AIM OF THE TASK. Reproduce exactly the lines below from the one containing "theorem test_decode_add : decodeTableWord" through the one containing "-- 100011 sssss ttttt iiiiiiiiiiiiiiii", including both, and nothing else.

*** RECORDS FOR THE EXERCISE

-- ==== Sys2Proof/Tests/Slice0.lean ====
section
/-! SUPPORT. The model's own tests. Expected values are those of 95_test_vectors.md and the worked examples of the rules
(the vector's id stands in the theorem's comment); the last part holds a witness for the hypotheses of every statement. -/

namespace Sys2Proof.Tests

open Sys2Proof Sys2Proof.Machine

/-! ## Helpers -/

/-- The state after a step, if it goes on. -/
def nextOf (o : Host.Outcome State Fault Refusal) : Option State :=
  match o with
  | .next t => some t
  | .fault _ => none
  | .refused _ => none

/-- The seed with some registers replaced. -/
def seedWith : List (RegIndex × Word) → State
  | []            => State.reset
  | (r, v) :: rest => writeReg r v (seedWith rest)

/-- One step that serves the word `w`. -/
def afterWord (w : Nat) (s : State) : Option State := nextOf (step (s.withFetchWord 32 w))

/-- The outcome a step reported last. -/
def outcomeOf (t : State) : Option StepOutcome :=
  match t.responses.getLast? with
  | some (.done _ _ o) => some o
  | some (.rejected _) => none
  | none => none

/-! ## WellFormed refuses what no word stands for -/

theorem test_wf_addi_too_big : WellFormed (.addi 1 2 32768) = false := by decide
theorem test_wf_addi_too_small : WellFormed (.addi 1 2 (-32769)) = false := by decide
theorem test_wf_lw_too_big : WellFormed (.lw 1 2 32768) = false := by decide
theorem test_wf_sw_too_small : WellFormed (.sw 1 2 (-32769)) = false := by decide
theorem test_wf_beq_too_big : WellFormed (.beq 1 2 40000) = false := by decide
theorem test_wf_bne_too_small : WellFormed (.bne 1 2 (-40000)) = false := by decide
theorem test_wf_bounds : (WellFormed (.lw 1 2 32767) && WellFormed (.lw 1 2 (-32768))) = true := by decide

/-! ## Decoding: one word per constructor, written out bit by bit from 30_encoding.md R62, R63, R66, R67 -/

-- 000000 sssss ttttt ddddd hhhhh 100000
theorem test_decode_add : decodeTableWord 32 0b00000000111001110011111111100000 = some (.add 7 7 7 31) := by decide
-- 000000 sssss ttttt ddddd hhhhh 100010
theorem test_decode_sub : decodeTableWord 32 0b00000001000010100100100000100010 = some (.sub 8 10 9 0) := by decide
-- 000000 sssss ttttt ddddd hhhhh 100100
theorem test_decode_and : decodeTableWord 32 0b00000000110000110101100000100100 = some (.and 6 3 11 0) := by decide
-- 000000 sssss ttttt ddddd hhhhh 100101
theorem test_decode_or : decodeTableWord 32 0b00000000110000110110000000100101 = some (.or 6 3 12 0) := by decide
-- 000000 sssss ttttt ddddd hhhhh 100110
theorem test_decode_xor : decodeTableWord 32 0b00000000110000110110100000100110 = some (.xor 6 3 13 0) := by decide
-- 000100 sssss ttttt iiiiiiiiiiiiiiii
theorem test_decode_beq : decodeTableWord 32 0b00010010001101000101011001111000 = some (.beq 17 20 22136) := by decide
-- 000101 sssss ttttt iiiiiiiiiiiiiiii
theorem test_decode_bne : decodeTableWord 32 0b00010100011001001111111111111111 = some (.bne 3 4 (-1)) := by decide
-- 001000 sssss ttttt iiiiiiiiiiiiiiii
theorem test_decode_addi : decodeTableWord 32 0b00100001010010011111111111111011 = some (.addi 10 9 (-5)) := by decide
-- 100011 sssss ttttt iiiiiiiiiiiiiiii
theorem test_decode_lw : decodeTableWord 32 0b10001100010010000000000100101100 = some (.lw 2 8 300) := by decide
-- 101011 sssss ttttt iiiiiiiiiiiiiiii
theorem test_decode_sw : decodeTableWord 32 0b10101100001001111111111110011011 = some (.sw 1 7 (-101)) := by decide

-- Scenario A as corrected, and the literal the document prints (90_conflicts.md C1).
theorem test_decode_scenarioA : decodeTableWord 32 0x00242820 = some (.add 1 4 5 0) := by decide
theorem test_decode_scenarioA_literal : decodeTableWord 32 0x00642820 = some (.add 3 4 5 0) := by decide

-- V-UNK-1, V-UNK-8, V-UNK-22, V-UNK-23
theorem test_classify_zero : classify (extract 0x00000000#32) = .unknown .function 0 := by decide
theorem test_classify_function8 : classify (extract 0x03E00008#32) = .unknown .function 8 := by decide
theorem test_classify_ones : classify (extract 0xFFFFFFFF#32) = .unknown .opcode 63 := by decide
theorem test_classify_opcode32 : classify (extract 0x80000020#32) = .unknown .opcode 32 := by decide

/-! ## Requests -/

-- V-DEC-3, "AbCdEf01"
theorem test_request_mixed_case :
    bitDecode ['A', 'b', 'C', 'd', 'E', 'f', '0', '1'] = .ok 0xABCDEF01#32 := by rfl
-- V-DEC-7, the empty request
theorem test_request_empty : bitDecode [] = .error .invalidLength := by rfl
-- V-DEC-9, "xyz": the length is tested first
theorem test_request_short_and_wrong : bitDecode ['x', 'y', 'z'] = .error .invalidLength := by rfl
-- V-DEC-12, "00242820 ": no trimming
theorem test_request_trailing_space :
    bitDecode ['0', '0', '2', '4', '2', '8', '2', '0', ' '] = .error .invalidLength := by rfl
-- V-DEC-8, "0x123456"
theorem test_request_hex_mark :
    bitDecode ['0', 'x', '1', '2', '3', '4', '5', '6'] = .error .invalidDigit := by rfl
-- V-DEC-10, "0024282G"
theorem test_request_past_f : bitDecode ['0', '0', '2', '4', '2', '8', '2', 'G'] = .error .invalidDigit := by rfl
-- V-DEC-17, the full-width digit zero
theorem test_request_full_width :
    bitDecode [Char.ofNat 0xFF10, '0', '2', '4', '2', '8', '2', '0'] = .error .invalidDigit := by rfl
-- S-RT, "00c23820"
theorem test_hexEncode : hexEncode 0x00C23820#32 = ['0', '0', 'C', '2', '3', '8', '2', '0'] := by decide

******

OUTPUT.
theorem test_decode_add : decodeTableWord 32 0b00000000111001110011111111100000 = some (.add 7 7 7 31) := by decide
-- 000000 sssss ttttt ddddd hhhhh 100010
theorem test_decode_sub : decodeTableWord 32 0b00000001000010100100100000100010 = some (.sub 8 10 9 0) := by decide
-- 000000 sssss ttttt ddddd hhhhh 100100
theorem test_decode_and : decodeTableWord 32 0b00000000110000110101100000100100 = some (.and 6 3 11 0) := by decide
-- 000000 sssss ttttt ddddd hhhhh 100101
theorem test_decode_or : decodeTableWord 32 0b00000000110000110110000000100101 = some (.or 6 3 12 0) := by decide
-- 000000 sssss ttttt ddddd hhhhh 100110
theorem test_decode_xor : decodeTableWord 32 0b00000000110000110110100000100110 = some (.xor 6 3 13 0) := by decide
-- 000100 sssss ttttt iiiiiiiiiiiiiiii
theorem test_decode_beq : decodeTableWord 32 0b00010010001101000101011001111000 = some (.beq 17 20 22136) := by decide
-- 000101 sssss ttttt iiiiiiiiiiiiiiii
theorem test_decode_bne : decodeTableWord 32 0b00010100011001001111111111111111 = some (.bne 3 4 (-1)) := by decide
-- 001000 sssss ttttt iiiiiiiiiiiiiiii
theorem test_decode_addi : decodeTableWord 32 0b00100001010010011111111111111011 = some (.addi 10 9 (-5)) := by decide
-- 100011 sssss ttttt iiiiiiiiiiiiiiii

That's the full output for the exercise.